The tightrope walker budget

By AdNews | 15 May 2024
Credit: Gabriel Aguirre via Unsplash

The 2024 federal budget charts a narrow path between inflation and recession.

Mark Thirlwell, chief economist at the Australian Institute of Company Directors, describes the budget as a kind of macro-political juggling act, working hard to keep multiple balls aloft.

“I’ve drawn on the metaphor of a tightrope walker seeking to traverse a narrow course between inflation risk on the one side and recession risk on the other,” Thirlwell said in his budget briefing.

Treasurer Jim Chalmers’s “fragile global conditions” balls in the air included cost-of-living relief, industrial policy with the Future Made in Australia project, fiscal repair and debt stabilisation and constraints from the Reserve Bank’s interest rate hikes.

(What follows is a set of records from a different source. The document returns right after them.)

-- ==== Sys2Proof/Machine/LinkCommands.lean ====
section
/-! DEFINITION. Power, the host link's own events, LINK_STATUS and RESET (R18, R177, R178, R183 to R186). -/

namespace Sys2Proof.Machine

open Sys2Proof.Wire

/-- A port at power-on with its track inputs where the lines hold them (R18, R55). -/
def PortBlocks.powerOnAt (b : PortBlocks) : PortBlocks :=
  { PortBlocks.powerOn with
    travel := { TravelUnit.powerOn with track1 := .atInput b.travel.track1.input, track2 := .atInput b.travel.track2.input } }

/-- The part at power-on (R18, R185, R149). DESIGN CHOICE (log entry 18): the queue of commands, the clock and the
levels of the pins are the world's and stand. Safe: none of them is a register of the part. -/
def powerUp (s : State) : State :=
  { State.reset with
    ports := { a := s.ports.a.powerOnAt, b := s.ports.b.powerOnAt, c := s.ports.c.powerOnAt, d := s.ports.d.powerOnAt }
    now := s.now
    pending := s.pending }

/-- POWER_ON. -/
def execPowerOn (s : State) : Host.Outcome State Fault Refusal := .next (powerUp s)

/-- TRANSMIT_FRAME_DONE (R183). -/
def execTransmitFrameDone (time : Nat) (s : State) : Host.Outcome State Fault Refusal :=
  .next (arbitrate (frameSent (advance time s)))

/-- What LINK_STATUS carries (R184). -/
def linkView (s : State) : LinkStatusView :=
  { counters := s.link.counters
    held := s.link.buffer.length
    refusals := refusalsWaiting s.link
    reports := s.link.reports.length
    ringA := s.ports.a.stream.ring.length
    ringB := s.ports.b.stream.ring.length
    ringC := s.ports.c.stream.ring.length
    ringD := s.ports.d.stream.ring.length }

/-- LINK_STATUS taken (R184). -/
def linkStatusRequest (place : Nat) (s : State) : State := replyDone place (.linkStatus (linkView s)) s

/-- LINK_STATUS. -/
def execLinkStatus (tag port : Byte) (s : State) : Host.Outcome State Fault Refusal :=
  serve (.linkStatus tag port) .linkStatus tag port linkStatusRequest s

/-- RESET taken: the held requests answered, its own reply, then the part reset (R186, R19). -/
def resetRequest (place : Nat) (s : State) : State := resetPart (replyDone place .nothing (abortHeld place s))

/-- RESET. -/
def execReset (tag port : Byte) (s : State) : Host.Outcome State Fault Refusal :=
  serve (.reset tag port) .reset tag port resetRequest s

/-! ### The end of a frame (R177 to R180) -/

/-- A request read from a frame, carried out as its command is (R180). -/
def runRequest (c : Instr) (s : State) : Host.Outcome State Fault Refusal :=
  match c with
  | .portEnable tag port => execPortEnable tag port s
  | .portDisable tag port => execPortDisable tag port s
  | .clearFault tag port => execClearFault tag port s
  | .portStatus tag port => execPortStatus tag port s
  | .planFreq tag port entries => execPlanFreq tag port entries s
  | .planSlots tag port entries => execPlanSlots tag port entries s
  | .planCal tag port entries => execPlanCal tag port entries s
  | .planMix tag port entries => execPlanMix tag port entries s
  | .planDetect tag port fields => execPlanDetect tag port fields s
  | .planLandmark tag port fields => execPlanLandmark tag port fields s
  | .planSupports tag port positions => execPlanSupports tag port positions s
  | .planCurve tag port points => execPlanCurve tag port points s
  | .planTravel tag port fields => execPlanTravel tag port fields s
  | .planStream tag port fields => execPlanStream tag port fields s
  | .planCommit tag port => execPlanCommit tag port s
  | .planDiscard tag port => execPlanDiscard tag port s
  | .planRead tag port sec copy => execPlanRead tag port sec copy s
  | .nullChannels tag port => execNullChannels tag port s
  | .openTube tag port row column sec p0 => execOpenTube tag port row column sec p0 s
  | .closeTube tag port => execCloseTube tag port s
  | .mark tag port => execMark tag port s
  | .recordList tag port => execRecordList tag port s
  | .recordFetch tag port number sec first => execRecordFetch tag port number sec first s
  | .recordRelease tag port number => execRecordRelease tag port number s
  | .driveQueue tag port entries => execDriveQueue tag port entries s
  | .driveAbort tag port => execDriveAbort tag port s
  | .driveStatus tag port => execDriveStatus tag port s
  | .linkStatus tag port => execLinkStatus tag port s
  | .reset tag port => execReset tag port s
  | .powerOn => .next s
  | .hostFrameReceived _ => .next s
  | .transmitFrameDone _ => .next s
  | .trackInputChange _ _ _ _ => .next s
  | .trackFilterExpiry _ => .next s
  | .timeModeExpiry _ => .next s
  | .switchEnd _ => .next s
  | .settleEnd _ => .next s
  | .integrateEnd _ _ _ _ _ => .next s
  | .driveMessageSent _ _ => .next s
  | .accept _ _ _ => .next s
  | .refuse _ _ _ _ => .next s
  | .done _ _ _ => .next s
  | .driveMessageDamaged _ _ _ => .next s
  | .acceptDeadline _ => .next s
  | .limitAcceptDeadline _ => .next s
  | .doneDeadline _ => .next s
  | .hostLinkByteReceived _ _ => .next s

/-- The refusal of a request whose payload has not the length its kind needs: BAD_PORT comes before BAD_LENGTH (R179). -/
def refuseUnread (k : RequestKind) (tag port : Byte) (s : State) : State :=
  match testRequest k port false s with
  | some code => refuseAtOnce code k.code tag port s
  | none => s

/-- An intact request frame tested, and the request it spells held and handed to its block in the same step (R179,
R180). -/
def takeFrame (kind tag port : Byte) (payload : List Byte) (s : State) : Host.Outcome State Fault Refusal :=
  match RequestKind.ofCode kind with
  | none => .next (arbitrate (refuseAtOnce .unknownRequest kind tag port s))
  | some k =>
    match parsePayload k tag port payload with
    | none => .next (arbitrate (refuseUnread k tag port s))
    | some c => runRequest c s

/-- What an ended frame comes to: discarded and counted, or taken (R178). -/
def endFrame (content : List Byte) (s : State) : Host.Outcome State Fault Refusal :=
  match checkFrame content with
  | .framing => .next (arbitrate (onCounters LinkCounters.countFraming s))
  | .crc => .next (arbitrate (onCounters LinkCounters.countCrc s))
  | .intact kind tag port payload => takeFrame kind tag port payload s

/-- One byte from the line (R177, R178). -/
def lineByte (b : LineByte) (s : State) : Host.Outcome State Fault Refusal :=
  match receiveByte b s with
  | (s', none) => .next (arbitrate s')
  | (s', some content) => endFrame content s'

/-- HOST_FRAME_RECEIVED: the delimiter that ends a frame (R177 to R179). -/
def execHostFrameReceived (time : Nat) (s : State) : Host.Outcome State Fault Refusal :=
  lineByte (.byte Wire.delimiter) (advance time s)

/-- HOST_LINK_BYTE_RECEIVED (R177). -/
def execHostLinkByteReceived (time : Nat) (b : LineByte) (s : State) : Host.Outcome State Fault Refusal :=
  lineByte b (advance time s)

end Sys2Proof.Machine
end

“Of course, there were even more than this short list, but that’s more than enough juggling to be going on with,” said Thirlwell

Plenty of carrots in the budget, including electricity bill relief, child care subsidies and a paid parental leave scheme.

And the previously announced adjustments to the stage three tax cuts, giving more to those with middle and lower incomes.

Commsec chief economist Stephen Halmarick said the 2023-24 federal budget improves the government’s deficit and debt profile in a time of slowing economic growth and moderating inflation.

“It delivers targeted funding to support Australians experiencing cost of living pressures and helps to progress the Government’s policy agenda,” Halmarick said. 

“As economic growth slows in the year ahead, the budget may see some benefit from a larger workforce.”

Deloitte says the budget shows a surplus for the 2023-24 financial year, before returning to deficit in 2024-25 and beyond.

"Although a surplus of $9.3 billion in 2023-24 is now expected – revised up from a $1.1 billion deficit forecast just six months ago – the budget bottom line is forecast to be a cumulative $13.9 billion worse off over the four years to 2026–27."

Deloitte said the budget centred on providing cost-of-living relief and investing in the Future Made in Australia Act to support medium-term economic growth.

"The result is a relatively large increase in government spending over the next four years, potentially putting further upward pressure on inflation," said Deloitte.